-- ==== Sys2Proof/Laws/Ppu.lean ====
section
/-! SUPPORT. The pixel pipeline: what each part of a dot keeps of the position, and that each part keeps the ranges of the pipeline's state. -/

namespace Sys2Proof.Machine

/-! ### The position: what only `advance` and a power toggle change -/

/-- The parts of the pipeline that no part of a dot before `advance` changes. -/
structure Ppu.SamePosition (p q : Ppu) : Prop where
  on : q.on = p.on
  line : q.line = p.line
  dot : q.dot = p.dot
  statLine : q.statLine = p.statLine
  suppress : q.suppress = p.suppress
  winLine : q.winLine = p.winLine

theorem Ppu.SamePosition.refl (p : Ppu) : p.SamePosition p := ⟨rfl, rfl, rfl, rfl, rfl, rfl⟩

theorem Ppu.SamePosition.trans {p q r : Ppu} (h : p.SamePosition q) (g : q.SamePosition r) : p.SamePosition r :=
  ⟨g.on.trans h.on, g.line.trans h.line, g.dot.trans h.dot, g.statLine.trans h.statLine, g.suppress.trans h.suppress, g.winLine.trans h.winLine⟩

theorem Ppu.lineStart_position (p : Ppu) (r : Lcd) : p.SamePosition (p.lineStart r) := by
  unfold Ppu.lineStart
  by_cases h0 : p.line = 0 <;> by_cases h1 : p.line < 144 <;> by_cases h2 : p.line = 144 <;> constructor <;> simp [h0, h1, h2]

theorem Ppu.oamScanEntry_position (p : Ppu) (r : Lcd) (peek : Word → Byte) (i : Nat) : p.SamePosition (p.oamScanEntry r peek i) := by
  unfold Ppu.oamScanEntry; dsimp only; split <;> constructor <;> rfl

theorem Ppu.bgStep_position (p : Ppu) (r : Lcd) (peek : Word → Byte) : p.SamePosition (p.bgStep r peek) := by
  unfold Ppu.bgStep; split <;> (try split) <;> constructor <;> rfl

theorem Ppu.objStep_position (p : Ppu) (r : Lcd) (peek : Word → Byte) : p.SamePosition (p.objStep r peek) := by
  unfold Ppu.objStep
  dsimp only
  split <;> split <;> constructor <;> rfl

theorem Ppu.popPixel_position (p : Ppu) (r : Lcd) : p.SamePosition (p.popPixel r).1 := by
  unfold Ppu.popPixel
  split
  · exact .refl p
  · split <;> constructor <;> rfl

theorem Ppu.startWindow_position (p : Ppu) (r : Lcd) : p.SamePosition ((p.latchWx r).startWindow r) := by
  unfold Ppu.startWindow Ppu.latchWx; split <;> split <;> constructor <;> rfl

theorem Ppu.drawInit_position (p : Ppu) (r : Lcd) (d : Nat) : p.SamePosition (p.drawInit r d) := ⟨rfl, rfl, rfl, rfl, rfl, rfl⟩

theorem Ppu.drawDot_position (p : Ppu) (r : Lcd) (peek : Word → Byte) : p.SamePosition (p.drawDot r peek).1 := by
  unfold Ppu.drawDot
  split
  · exact ⟨rfl, rfl, rfl, rfl, rfl, rfl⟩
  · split
    · exact p.objStep_position r peek
    · have h := p.startWindow_position r
      dsimp only
      split
      · exact h.trans ⟨(Ppu.objStep_position _ r peek).on, (Ppu.objStep_position _ r peek).line, (Ppu.objStep_position _ r peek).dot,
          (Ppu.objStep_position _ r peek).statLine, (Ppu.objStep_position _ r peek).suppress, (Ppu.objStep_position _ r peek).winLine⟩
      · have h1 := h.trans (Ppu.bgStep_position _ r peek)
        split
        · exact h1
        · exact h1.trans (Ppu.popPixel_position _ r)

/-! ### The parts of a dot on the whole state -/

/-- A dot before `advance` changes only the pipeline, IF and the output image, and of the pipeline not the position. -/
structure SameButPixels (s t : State) : Prop where
  regs : t.regs = s.regs
  cpu : t.cpu = s.cpu
  ie : t.irq.ie = s.irq.ie
  timer : t.timer = s.timer
  lcd : t.lcd = s.lcd
  dma : t.dma = s.dma
  bus : t.bus = s.bus
  cart : t.cart = s.cart
  env : t.env = s.env
  params : t.params = s.params
  trace : t.out.trace = s.out.trace
  ticks : t.ticks = s.ticks

theorem SameButPixels.refl (s : State) : SameButPixels s s := ⟨rfl, rfl, rfl, rfl, rfl, rfl, rfl, rfl, rfl, rfl, rfl, rfl⟩

theorem SameButPixels.trans {s t u : State} (h : SameButPixels s t) (g : SameButPixels t u) : SameButPixels s u :=
  ⟨g.regs.trans h.regs, g.cpu.trans h.cpu, g.ie.trans h.ie, g.timer.trans h.timer, g.lcd.trans h.lcd, g.dma.trans h.dma, g.bus.trans h.bus,
    g.cart.trans h.cart, g.env.trans h.env, g.params.trans h.params, g.trace.trans h.trace, g.ticks.trans h.ticks⟩

theorem SameButPixels.setPpu (s : State) (p : Ppu) : SameButPixels s { s with ppu := p } :=
  ⟨rfl, rfl, rfl, rfl, rfl, rfl, rfl, rfl, rfl, rfl, rfl, rfl⟩

theorem SameButPixels.requestIrq (s : State) (k : IrqSource) : SameButPixels s (s.requestIrq k) :=
  ⟨rfl, rfl, rfl, rfl, rfl, rfl, rfl, rfl, rfl, rfl, rfl, rfl⟩

theorem SameButPixels.consumeImage (s : State) (px : Option Pixel) : SameButPixels s (s.consumeImage px) := by
  cases px <;> exact ⟨rfl, rfl, rfl, rfl, rfl, rfl, rfl, rfl, rfl, rfl, rfl, rfl⟩

@[simp] theorem State.consumeImage_ppu (s : State) (px : Option Pixel) : (s.consumeImage px).ppu = s.ppu := by cases px <;> rfl
@[simp] theorem State.consumeImage_irq (s : State) (px : Option Pixel) : (s.consumeImage px).irq = s.irq := by cases px <;> rfl

theorem lineStart_frame (s : State) :
    SameButPixels s (lineStart s) ∧ (lineStart s).ppu = s.ppu.lineStart s.lcd ∧ (lineStart s).out = s.out
      ∧ (lineStart s).irq.ifl = (if s.ppu.line = 144 then s.irq.ifl ||| 1#5 else s.irq.ifl) := by
  unfold lineStart
  dsimp only
  split
  · exact ⟨(SameButPixels.setPpu s _).trans (.requestIrq _ _), rfl, rfl, rfl⟩
  · exact ⟨.setPpu s _, rfl, rfl, rfl⟩

theorem drawDot_frame (s : State) :
    SameButPixels s (drawDot s) ∧ (drawDot s).ppu = (s.ppu.drawDot s.lcd s.peek).1 ∧ (drawDot s).irq = s.irq
      ∧ (drawDot s).out.image = (match (s.ppu.drawDot s.lcd s.peek).2 with
          | none => s.out.image
          | some px => px :: s.out.image) := by
  unfold drawDot
  dsimp only
  refine ⟨(SameButPixels.setPpu s _).trans (.consumeImage _ _), by simp, by simp, ?_⟩
  cases (s.ppu.drawDot s.lcd s.peek).2 <;> rfl

/-- What the dot does before `advance`: the position stays, VBlank is requested at dot 0 of line 144. -/
theorem dotWork_frame (s : State) :
    SameButPixels s (dotWork s) ∧ s.ppu.SamePosition (dotWork s).ppu
      ∧ (dotWork s).irq.ifl = (if s.ppu.line = 144 ∧ s.ppu.dot = 0 then s.irq.ifl ||| 1#5 else s.irq.ifl) := by
  unfold dotWork
  have h0 : SameButPixels s (if s.ppu.dot = 0 then lineStart s else s)
      ∧ s.ppu.SamePosition (if s.ppu.dot = 0 then lineStart s else s).ppu
      ∧ (if s.ppu.dot = 0 then lineStart s else s).irq.ifl = (if s.ppu.line = 144 ∧ s.ppu.dot = 0 then s.irq.ifl ||| 1#5 else s.irq.ifl) := by
    have f := lineStart_frame s
    by_cases h : s.ppu.dot = 0
    · rw [if_pos h]
      refine ⟨f.1, by rw [f.2.1]; exact s.ppu.lineStart_position s.lcd, ?_⟩
      rw [f.2.2.2]
      by_cases h2 : s.ppu.line = 144
      · rw [if_pos h2, if_pos ⟨h2, h⟩]
      · rw [if_neg h2, if_neg fun c => h2 c.1]
    · rw [if_neg h, if_neg fun c => h c.2]
      exact ⟨.refl s, .refl _, rfl⟩
  generalize (if s.ppu.dot = 0 then lineStart s else s) = s1 at h0
  obtain ⟨g1, g2, g3⟩ := h0
  dsimp only
  split
  · split
    · split
      · exact ⟨g1.trans (.setPpu s1 _), g2.trans (Ppu.oamScanEntry_position _ _ _ _), g3⟩
      · exact ⟨g1, g2, g3⟩
    · split
      · have f := drawDot_frame { s1 with ppu := { s1.ppu.drawInit s1.lcd s1.params.drawStartDelay.val with mode := .draw } }
        refine ⟨g1.trans ((SameButPixels.setPpu s1 _).trans f.1), ?_, by rw [f.2.2.1]; exact g3⟩
        rw [f.2.1]
        have g := Ppu.drawDot_position { s1.ppu.drawInit s1.lcd s1.params.drawStartDelay.val with mode := .draw } s1.lcd
          (State.peek { s1 with ppu := { s1.ppu.drawInit s1.lcd s1.params.drawStartDelay.val with mode := .draw } })
        exact g2.trans ⟨g.on, g.line, g.dot, g.statLine, g.suppress, g.winLine⟩
      · split
        · have f := drawDot_frame s1
          exact ⟨g1.trans f.1, by rw [f.2.1]; exact g2.trans (Ppu.drawDot_position _ _ _), by rw [f.2.2.1]; exact g3⟩
        · exact ⟨g1, g2, g3⟩
  · exact ⟨g1, g2, g3⟩

/-- The end of the dot: the next position, modulo the frame (R228). -/
theorem Ppu.advance_position {p : Ppu} (h1 : p.line < 154) (h2 : p.dot < 456) :
    p.advance.on = p.on ∧ p.advance.mode = p.mode ∧ p.advance.statLine = p.statLine ∧ p.advance.line < 154 ∧ p.advance.dot < 456
      ∧ p.advance.line * 456 + p.advance.dot = (p.line * 456 + p.dot + 1) % 70224
      ∧ p.advance.lastLine = p.line ∧ p.advance.lastDot = p.dot := by
  unfold Ppu.advance Ppu.lastLine Ppu.lastDot
  split
  · dsimp only
    split
    · refine ⟨rfl, rfl, rfl, by simp, by simp, ?_, ?_, ?_⟩ <;> simp <;> omega
    · refine ⟨rfl, rfl, rfl, ?_, by simp, ?_, ?_, ?_⟩ <;> simp <;> omega
  · refine ⟨rfl, rfl, rfl, h1, ?_, ?_, ?_, ?_⟩ <;> simp <;> omega
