-- ==== Sys2Proof/Laws/Cycle.lean ====
section
/-! SUPPORT. The parts of a cycle: what `beginCycle` and the wake change, and that the fetch of an opcode and its operands is the decoding of the bytes that
the bus gives. -/

namespace Sys2Proof.Machine

/-- Steps 1 and 2 of a cycle change only IME, the EI delay and `instrAddr` (30_encoding.md R71). -/
theorem beginCycle_eq (s : State) :
    ∃ ime d, beginCycle s = { s with cpu := { s.cpu with ime := ime, eiDelay := d, instrAddr := s.regs.pc } }
      ∧ (s.cpu.eiDelay ≠ 1 → ime = s.cpu.ime) ∧ d ≤ s.cpu.eiDelay := by
  unfold beginCycle resolveEi
  split
  · refine ⟨_, _, rfl, fun h => ?_, Nat.sub_le _ _⟩
    have : decide (s.cpu.eiDelay - 1 = 0) = false := by simp; omega
    rw [this, Bool.or_false]
  · exact ⟨s.cpu.ime, s.cpu.eiDelay, rfl, fun _ => rfl, Nat.le_refl _⟩

@[simp] theorem beginCycle_regs (s : State) : (beginCycle s).regs = s.regs := by
  obtain ⟨_, _, e, _⟩ := beginCycle_eq s; rw [e]
@[simp] theorem beginCycle_out (s : State) : (beginCycle s).out = s.out := by obtain ⟨_, _, e, _⟩ := beginCycle_eq s; rw [e]
@[simp] theorem beginCycle_halted (s : State) : (beginCycle s).cpu.halted = s.cpu.halted := by
  obtain ⟨_, _, e, _⟩ := beginCycle_eq s; rw [e]
@[simp] theorem beginCycle_haltBug (s : State) : (beginCycle s).cpu.haltBug = s.cpu.haltBug := by
  obtain ⟨_, _, e, _⟩ := beginCycle_eq s; rw [e]
@[simp] theorem beginCycle_instrAddr (s : State) : (beginCycle s).cpu.instrAddr = s.regs.pc := by
  obtain ⟨_, _, e, _⟩ := beginCycle_eq s; rw [e]

/-- The wake clears `halted` or nothing (45_system.md R197). -/
theorem State.woken_cases (s : State) : s.woken = s ∨ (s.cpu.halted = true ∧ s.pending ≠ 0 ∧ s.woken = { s with cpu.halted := false }) := by
  unfold State.woken
  by_cases h : s.cpu.halted = true ∧ s.pending ≠ 0
  · rw [if_pos h]; exact .inr ⟨h.1, h.2, rfl⟩
  · rw [if_neg h]; exact .inl rfl

/-- The lengths of an instruction (30_encoding.md R74). -/
theorem instrLength_cases (b : Byte) : instrLength b = 1 ∨ instrLength b = 2 ∨ instrLength b = 3 := by
  revert b; decide +kernel

theorem decode_of_length_one {b0 : Byte} (h : instrLength b0 = 1) (rest : List Byte) : decode (b0 :: rest) = .ok (decode3 b0 0 0, rest) := by
  simp only [decode, h]

theorem decode_of_length_two {b0 b1 : Byte} (h : instrLength b0 = 2) (rest : List Byte) :
    decode (b0 :: b1 :: rest) = .ok (decode3 b0 b1 0, rest) := by
  simp only [decode, h]

theorem decode_of_length_three {b0 b1 b2 : Byte} (h : instrLength b0 = 3) (rest : List Byte) :
    decode (b0 :: b1 :: b2 :: rest) = .ok (decode3 b0 b1 b2, rest) := by
  simp only [decode, h]

/-- The record of a cycle on the state after its fetches, whose control state and outputs are those before them. -/
theorem recorded_eq {v u : State} (hc : u.cpu = v.cpu) (ho : u.out = v.out) (op : OpcodeId) (tr : List TraceRecord) :
    { u with cpu := { v.cpu with opcode := op }, out := { v.out with trace := tr } } = { u with cpu.opcode := op, out.trace := tr } := by
  rw [← hc, ← ho]

/-- The effect of the fetched instruction, with `b0` the opcode byte and `v` the state after it is read: it is the instruction that the bytes decode to, run past its
bytes (past no further byte of STOP), with the trace record of the moment after the opcode (R71 to R75). -/
theorem exec_fetchOperands (b0 : Byte) (v : State) (i : Instr) (rest : List Byte)
    (hd : decode [b0, v.fetchVal, v.afterFetch.fetchVal] = .ok (i, rest)) :
    let b1 := v.fetchVal
    let op : OpcodeId := if b0 = 0xCB then .cb b1 else .byte b0
    let fetched := if b0 = 0x10 then 0 else instrLength b0 - 1
    let published := if b0 = 0xCB then v.afterFetch else v
    let f := State.afterFetch^[fetched] v
    let r := fetchOperands op (publishTrace op published)
    exec r.1 r.2 =
      exec i
        { f with
          cpu.opcode := op
          out.trace := { instrAddr := v.cpu.instrAddr, opcode := op, regs := published.regs, halted := v.cpu.halted, ime := v.cpu.ime } :: v.out.trace } := by
  dsimp only
  have c1 := v.afterFetch_cpu
  have o1 := v.afterFetch_out
  have c2 := v.afterFetch.afterFetch_cpu
  have o2 := v.afterFetch.afterFetch_out
  have hf : ∀ (t : State) (c : Cpu) (o : Outputs), State.fetchVal { t with cpu := c, out := o } = t.fetchVal := fun _ _ _ => rfl
  by_cases hcb : b0 = 0xCB
  · subst hcb
    have hdec : decode [0xCB, v.fetchVal, v.afterFetch.fetchVal] = .ok (decodeCb v.fetchVal, [v.afterFetch.fetchVal]) := rfl
    rw [hdec] at hd
    cases hd
    have e := recorded_eq c1 o1 (.cb v.fetchVal)
      ({ instrAddr := v.cpu.instrAddr, opcode := .cb v.fetchVal, regs := v.afterFetch.regs, halted := v.cpu.halted, ime := v.cpu.ime } :: v.out.trace)
    refine Eq.trans ?_ (congrArg (exec (decodeCb v.fetchVal)) e)
    show exec (decodeCb v.fetchVal) (publishTrace (.cb v.fetchVal) v.afterFetch) = _
    unfold publishTrace
    rw [c1, o1]
  · rw [if_neg hcb, if_neg hcb]
    by_cases h10 : b0 = 0x10
    · subst h10
      have hs : ∃ n, i = .stop n := by
        have : decode [(0x10 : Byte), v.fetchVal, v.afterFetch.fetchVal] = .ok (.stop v.fetchVal, [v.afterFetch.fetchVal]) := rfl
        rw [this] at hd; cases hd; exact ⟨_, rfl⟩
      obtain ⟨n, rfl⟩ := hs
      rfl
    · rw [if_neg h10]
      have hoc : operandCount b0 = instrLength b0 - 1 := by
        unfold operandCount; rw [if_neg]; rintro (h | h); exacts [h10 h, hcb h]
      unfold fetchOperands
      dsimp only
      rw [hoc]
      rcases instrLength_cases b0 with h | h | h
      · rw [decode_of_length_one h] at hd; rw [h]; cases hd; rfl
      · rw [decode_of_length_two h] at hd; rw [h]; cases hd
        refine Eq.trans ?_ (congrArg (exec _) (recorded_eq c1 o1 _ _))
        exact congrArg (exec _) (v.afterFetch_with _ _)
      · rw [decode_of_length_three h] at hd; rw [h]; cases hd
        refine Eq.trans ?_ (congrArg (exec _) (recorded_eq (c2.trans c1) (o2.trans o1) _ _))
        show exec (decode3 b0 v.fetchVal (State.fetchVal (State.afterFetch { v with cpu := _, out := _ })))
            (State.afterFetch (State.afterFetch { v with cpu := _, out := _ })) = _
        rw [v.afterFetch_with, hf v.afterFetch, v.afterFetch.afterFetch_with]

end Sys2Proof.Machine
end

Task details: Above are the records; print exactly the lines from the line with "have e := recorded_eq" to the line with "refine Eq.trans ?_ (congrArg (exec (decodeCb", including both, and nothing else.

Answer section:
    have e := recorded_eq c1 o1 (.cb v.fetchVal)
      ({ instrAddr := v.cpu.instrAddr, opcode := .cb v.fetchVal, regs := v.afterFetch.regs, halted := v.cpu.halted, ime := v.cpu.ime } :: v.out.trace)
    refine Eq.trans ?_ (congrArg (exec (decodeCb v.fetchVal)) e)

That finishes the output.